## WHAT YOU SHOULD DO
Repeat the entries exactly as they are written.

## EXERCISE MATERIALS
-- ==== Sys2Proof/Word.lean ====
section
/-! DEFINITION. The block's data types (00_scope.md R7): bytes, chip addresses, 24-bit words, byte lists, and the
non-negative rationals of frequencies and symbol rates. -/

namespace Sys2Proof

/-- `Byte` (R7): 8 bits. -/
abbrev Byte := BitVec 8

/-- `Addr6` (R7): a chip register address, 6 bits. -/
abbrev Addr6 := BitVec 6

/-- `Word24` (R7): the frequency word. -/
abbrev Word24 := BitVec 24

/-- `Bytes` (R7): a finite list of bytes. -/
abbrev Bytes := List Byte

/-- `Hz` (R7, R11): a non-negative exact rational. A negative frequency cannot be written down. -/
structure Hz where
  val    : Rat
  nonneg : 0 ≤ val
  deriving DecidableEq, Repr

/-- `Baud` (R7, R11): a non-negative exact rational. -/
structure Baud where
  val    : Rat
  nonneg : 0 ≤ val
  deriving DecidableEq, Repr

/-- `dBm` (R7): an exact rational. -/
abbrev DBm := Rat

/-- `Timeout` (60_exceptions.md R372): opaque to the block, passed on unchanged. A token that no rule reads
(DESIGN CHOICE, log entry 9). -/
abbrev Timeout := Nat

end Sys2Proof
end

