-- ==== Sys2Proof/Machine/Packet.lean ====
section
/-! DEFINITION. The packet engine (44_packet_engine.md R310 to R331): Transmit, Receive, the parsing of a packet, and the
asynchronous-transmit scope. -/

namespace Sys2Proof.Machine

/-! ### Transmit -/

/-- ConfigurationError of a payload length against PKTLEN (44_packet_engine.md R311): `value = (L, max)`. -/
def payloadError (k : ErrorKind) (len : Nat) (max : Byte) : ErrorInfo :=
  { kind := k, reg := some (ConfigReg.address .pktlen), value := some (.pair len max.toNat) }

/-- The frame written to the TX FIFO (44_packet_engine.md R312), or the length or mode error of R311. -/
def txFrame (mode : Reading PacketLengthMode) (max : Byte) (payload : Bytes) : Except ErrorInfo Bytes :=
  match mode with
  | .known .variable =>
      if payload.length ≤ max.toNat then .ok (BitVec.ofNat 8 payload.length :: payload)
      else .error (payloadError .payloadTooLong payload.length max)
  | .known .fixed =>
      if payload.length = max.toNat then .ok payload
      else .error (payloadError .payloadLengthMismatch payload.length max)
  | .unknown k =>
      .error (configError .unsupportedPacketLengthMode (ConfigReg.address .pktctrl0) k)

/-- `raise` of a check that gives the value or the error. -/
def orRaise {α : Type} : Except ErrorInfo α → Op α
  | .ok a => pure a
  | .error e => raise e

/-- Read MARCSTATE and raise a StateError unless it is IDLE (43_lifecycle.md R285; 44_packet_engine.md R311). -/
def requireIdle (k : ErrorKind) : Op Unit := do
  let m ← readStatus .marcstate
  require (isIdle m = true) { kind := k, reg := some (StatusReg.address .marcstate), actual := some (.byte m) }

/-- `Transmit(payload)` (44_packet_engine.md R311). -/
def transmit (payload : Bytes) : Op Unit := do
  require (payload.length ≠ 0) (configError .emptyPayload fifoAddr 0)
  let mode ← getPacketLengthMode
  let max ← getPacketLength
  let frame ← orRaise (txFrame mode max payload)
  requireIdle .notIdleTx
  strobe .sftx
  writeTxFifo frame
  strobe .stx

def execTransmit (payload : Bytes) (s : State) : Host.Outcome State Fault Refusal :=
  runOp (.transmit payload) (do transmit payload; pure .unit) s

/-! ### Receive -/

/-- `RxByteCount()` (44_packet_engine.md R321). -/
def rxByteCount : Op Nat := do
  let c ← readStatus .rxbytes
  pure (rxCount c)

/-- `ParsePacket(buf)`, for two bytes or more (44_packet_engine.md R322). -/
def parsePacket (buf : Bytes) : ReceivedPacket where
  payload := buf.take (buf.length - 2)
  rssiIndex := byteAt buf (buf.length - 2)
  checksumValid := (byteAt buf (buf.length - 1)).getLsbD 7
  linkQualityIndicator := (byteAt buf (buf.length - 1)).setWidth 7

/-- `RssiDbm(i)` (44_packet_engine.md R323). -/
def rssiDbm (i : Byte) : DBm :=
  if i.toNat ≤ 127 then (i.toNat : Rat) / 2 - 74 else ((i.toNat : Rat) - 256) / 2 - 74

/-- The part of `Receive` after an edge (44_packet_engine.md R320). -/
def drainPacket : Op Value := do
  let n ← rxByteCount
  if n = 0 then pure .noPacket
  else if n = 1 then
    raise { kind := .shortRx, reg := some (StatusReg.address .rxbytes), actual := some (.int n) }
  else do
    let buf ← readRxFifo n
    pure (.packet (parsePacket buf))

/-- `Receive(t)` (44_packet_engine.md R320). -/
def receive (t : Timeout) : Op Value := do
  strobe .srx
  let edge ← gpioWaitRising t
  if edge then drainPacket
  else do
    strobe .sidle
    pure .noPacket

def execReceive (t : Timeout) (s : State) : Host.Outcome State Fault Refusal :=
  runOp (.receive t) (receive t) s

/-! ### Asynchronous transmission -/

/-- `AsyncTxBegin` (44_packet_engine.md R330). -/
def asyncTxBegin : Op Value := do
  setTransceiveMode .asynchronousSerial
  strobe .stx
  setLife .asyncTx
  pure .unit

def execAsyncTxBegin (s : State) : Host.Outcome State Fault Refusal :=
  runOp .asyncTxBegin asyncTxBegin s

/-- `AsyncEndSequence` (44_packet_engine.md R331). -/
def asyncEndSequence : Op Unit := do
  strobe .sidle
  setTransceiveMode .fifo

/-- `AsyncTxEnd` (44_packet_engine.md R331). -/
def asyncTxEnd : Op Value := do
  asyncEndSequence
  setLife .ready
  pure .unit

def execAsyncTxEnd (s : State) : Host.Outcome State Fault Refusal :=
  runOp .asyncTxEnd asyncTxEnd s

end Sys2Proof.Machine
end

## ANSWER BOX
-- ==== Sys2Proof/Word.lean ====
section
/-! DEFINITION. The block's data types (00_scope.md R7): bytes, chip addresses, 24-bit words, byte lists, and the
non-negative rationals of frequencies and symbol rates. -/

namespace Sys2Proof

/-- `Byte` (R7): 8 bits. -/
abbrev Byte := BitVec 8

/-- `Addr6` (R7): a chip register address, 6 bits. -/
abbrev Addr6 := BitVec 6

/-- `Word24` (R7): the frequency word. -/
abbrev Word24 := BitVec 24

/-- `Bytes` (R7): a finite list of bytes. -/
abbrev Bytes := List Byte

/-- `Hz` (R7, R11): a non-negative exact rational. A negative frequency cannot be written down. -/
structure Hz where
  val    : Rat
  nonneg : 0 ≤ val
  deriving DecidableEq, Repr

/-- `Baud` (R7, R11): a non-negative exact rational. -/
structure Baud where
  val    : Rat
  nonneg : 0 ≤ val
  deriving DecidableEq, Repr

/-- `dBm` (R7): an exact rational. -/
abbrev DBm := Rat

/-- `Timeout` (60_exceptions.md R372): opaque to the block, passed on unchanged. A token that no rule reads
(DESIGN CHOICE, log entry 9). -/
abbrev Timeout := Nat

end Sys2Proof
end

-- ==== Sys2Proof/Machine/Packet.lean ====
section
/-! DEFINITION. The packet engine (44_packet_engine.md R310 to R331): Transmit, Receive, the parsing of a packet, and the
asynchronous-transmit scope. -/

namespace Sys2Proof.Machine

/-! ### Transmit -/

/-- ConfigurationError of a payload length against PKTLEN (44_packet_engine.md R311): `value = (L, max)`. -/
def payloadError (k : ErrorKind) (len : Nat) (max : Byte) : ErrorInfo :=
  { kind := k, reg := some (ConfigReg.address .pktlen), value := some (.pair len max.toNat) }

/-- The frame written to the TX FIFO (44_packet_engine.md R312), or the length or mode error of R311. -/
def txFrame (mode : Reading PacketLengthMode) (max : Byte) (payload : Bytes) : Except ErrorInfo Bytes :=
  match mode with
  | .known .variable =>
      if payload.length ≤ max.toNat then .ok (BitVec.ofNat 8 payload.length :: payload)
      else .error (payloadError .payloadTooLong payload.length max)
  | .known .fixed =>
      if payload.length = max.toNat then .ok payload
      else .error (payloadError .payloadLengthMismatch payload.length max)
  | .unknown k =>
      .error (configError .unsupportedPacketLengthMode (ConfigReg.address .pktctrl0) k)

/-- `raise` of a check that gives the value or the error. -/
def orRaise {α : Type} : Except ErrorInfo α → Op α
  | .ok a => pure a
  | .error e => raise e

/-- Read MARCSTATE and raise a StateError unless it is IDLE (43_lifecycle.md R285; 44_packet_engine.md R311). -/
def requireIdle (k : ErrorKind) : Op Unit := do
  let m ← readStatus .marcstate
  require (isIdle m = true) { kind := k, reg := some (StatusReg.address .marcstate), actual := some (.byte m) }

/-- `Transmit(payload)` (44_packet_engine.md R311). -/
def transmit (payload : Bytes) : Op Unit := do
  require (payload.length ≠ 0) (configError .emptyPayload fifoAddr 0)
  let mode ← getPacketLengthMode
  let max ← getPacketLength
  let frame ← orRaise (txFrame mode max payload)
  requireIdle .notIdleTx
  strobe .sftx
  writeTxFifo frame
  strobe .stx

def execTransmit (payload : Bytes) (s : State) : Host.Outcome State Fault Refusal :=
  runOp (.transmit payload) (do transmit payload; pure .unit) s

/-! ### Receive -/

/-- `RxByteCount()` (44_packet_engine.md R321). -/
def rxByteCount : Op Nat := do
  let c ← readStatus .rxbytes
  pure (rxCount c)

/-- `ParsePacket(buf)`, for two bytes or more (44_packet_engine.md R322). -/
def parsePacket (buf : Bytes) : ReceivedPacket where
  payload := buf.take (buf.length - 2)
  rssiIndex := byteAt buf (buf.length - 2)
  checksumValid := (byteAt buf (buf.length - 1)).getLsbD 7
  linkQualityIndicator := (byteAt buf (buf.length - 1)).setWidth 7

/-- `RssiDbm(i)` (44_packet_engine.md R323). -/
def rssiDbm (i : Byte) : DBm :=
  if i.toNat ≤ 127 then (i.toNat : Rat) / 2 - 74 else ((i.toNat : Rat) - 256) / 2 - 74

/-- The part of `Receive` after an edge (44_packet_engine.md R320). -/
def drainPacket : Op Value := do
  let n ← rxByteCount
  if n = 0 then pure .noPacket
  else if n = 1 then
    raise { kind := .shortRx, reg := some (StatusReg.address .rxbytes), actual := some (.int n) }
  else do
    let buf ← readRxFifo n
    pure (.packet (parsePacket buf))

/-- `Receive(t)` (44_packet_engine.md R320). -/
def receive (t : Timeout) : Op Value := do
  strobe .srx
  let edge ← gpioWaitRising t
  if edge then drainPacket
  else do
    strobe .sidle
    pure .noPacket

def execReceive (t : Timeout) (s : State) : Host.Outcome State Fault Refusal :=
  runOp (.receive t) (receive t) s

/-! ### Asynchronous transmission -/

/-- `AsyncTxBegin` (44_packet_engine.md R330). -/
def asyncTxBegin : Op Value := do
  setTransceiveMode .asynchronousSerial
  strobe .stx
  setLife .asyncTx
  pure .unit

def execAsyncTxBegin (s : State) : Host.Outcome State Fault Refusal :=
  runOp .asyncTxBegin asyncTxBegin s

/-- `AsyncEndSequence` (44_packet_engine.md R331). -/
def asyncEndSequence : Op Unit := do
  strobe .sidle
  setTransceiveMode .fifo

/-- `AsyncTxEnd` (44_packet_engine.md R331). -/
def asyncTxEnd : Op Value := do
  asyncEndSequence
  setLife .ready
  pure .unit

def execAsyncTxEnd (s : State) : Host.Outcome State Fault Refusal :=
  runOp .asyncTxEnd asyncTxEnd s

end Sys2Proof.Machine
end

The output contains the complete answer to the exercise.